Exercise description - If a line in the records below contains the word "recRingNumber", copy it.

─── Available data ───

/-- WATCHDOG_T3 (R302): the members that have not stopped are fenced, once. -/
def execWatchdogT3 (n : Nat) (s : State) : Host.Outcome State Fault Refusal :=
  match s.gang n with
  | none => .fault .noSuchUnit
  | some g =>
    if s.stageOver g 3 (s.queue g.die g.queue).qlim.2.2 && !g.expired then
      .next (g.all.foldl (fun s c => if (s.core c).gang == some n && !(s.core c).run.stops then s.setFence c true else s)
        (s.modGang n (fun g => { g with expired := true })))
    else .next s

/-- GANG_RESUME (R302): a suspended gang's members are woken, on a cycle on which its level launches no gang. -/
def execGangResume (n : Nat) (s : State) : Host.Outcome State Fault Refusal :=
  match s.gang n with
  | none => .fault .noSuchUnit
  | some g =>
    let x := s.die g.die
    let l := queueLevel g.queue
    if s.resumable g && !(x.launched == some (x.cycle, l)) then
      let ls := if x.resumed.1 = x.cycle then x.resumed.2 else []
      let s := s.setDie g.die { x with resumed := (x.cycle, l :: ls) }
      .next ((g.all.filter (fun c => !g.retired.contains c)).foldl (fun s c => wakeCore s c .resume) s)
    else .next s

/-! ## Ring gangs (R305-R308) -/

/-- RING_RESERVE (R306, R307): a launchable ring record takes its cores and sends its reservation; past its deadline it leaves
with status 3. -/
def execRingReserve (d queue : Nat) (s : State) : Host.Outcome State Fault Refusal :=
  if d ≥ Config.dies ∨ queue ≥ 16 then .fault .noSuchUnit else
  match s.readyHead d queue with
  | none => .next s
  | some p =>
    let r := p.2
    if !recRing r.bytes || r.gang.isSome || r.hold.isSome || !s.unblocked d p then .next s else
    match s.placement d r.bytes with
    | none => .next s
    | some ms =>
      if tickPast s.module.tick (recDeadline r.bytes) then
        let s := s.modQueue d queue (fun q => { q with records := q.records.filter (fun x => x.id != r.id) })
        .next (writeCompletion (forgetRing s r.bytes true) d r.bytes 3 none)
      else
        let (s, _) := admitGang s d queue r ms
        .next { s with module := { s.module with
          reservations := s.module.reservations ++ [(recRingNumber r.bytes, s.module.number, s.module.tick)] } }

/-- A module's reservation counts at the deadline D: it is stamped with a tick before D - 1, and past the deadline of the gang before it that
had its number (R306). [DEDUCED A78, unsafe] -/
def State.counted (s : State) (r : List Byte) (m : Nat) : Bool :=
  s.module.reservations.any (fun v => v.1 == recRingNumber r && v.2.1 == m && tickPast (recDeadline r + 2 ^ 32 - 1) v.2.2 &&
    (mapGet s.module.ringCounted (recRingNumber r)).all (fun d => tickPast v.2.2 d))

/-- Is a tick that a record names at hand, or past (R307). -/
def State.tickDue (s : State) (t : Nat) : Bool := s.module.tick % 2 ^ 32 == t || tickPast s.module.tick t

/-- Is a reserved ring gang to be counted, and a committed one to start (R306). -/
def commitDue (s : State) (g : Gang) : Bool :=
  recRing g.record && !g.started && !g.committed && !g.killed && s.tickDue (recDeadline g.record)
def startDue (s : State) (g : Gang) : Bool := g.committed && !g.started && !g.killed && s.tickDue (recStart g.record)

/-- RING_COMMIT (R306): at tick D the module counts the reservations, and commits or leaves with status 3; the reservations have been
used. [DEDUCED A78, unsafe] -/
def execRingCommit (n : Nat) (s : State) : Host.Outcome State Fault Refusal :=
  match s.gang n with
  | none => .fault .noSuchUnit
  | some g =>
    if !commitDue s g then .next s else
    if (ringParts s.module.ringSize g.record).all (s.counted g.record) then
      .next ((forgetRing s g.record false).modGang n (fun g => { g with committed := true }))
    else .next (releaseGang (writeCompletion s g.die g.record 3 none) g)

───

Expected answer -
          reservations := s.module.reservations ++ [(recRingNumber r.bytes, s.module.number, s.module.tick)] } }
  s.module.reservations.any (fun v => v.1 == recRingNumber r && v.2.1 == m && tickPast (recDeadline r + 2 ^ 32 - 1) v.2.2 &&
    (mapGet s.module.ringCounted (recRingNumber r)).all (fun d => tickPast v.2.2 d))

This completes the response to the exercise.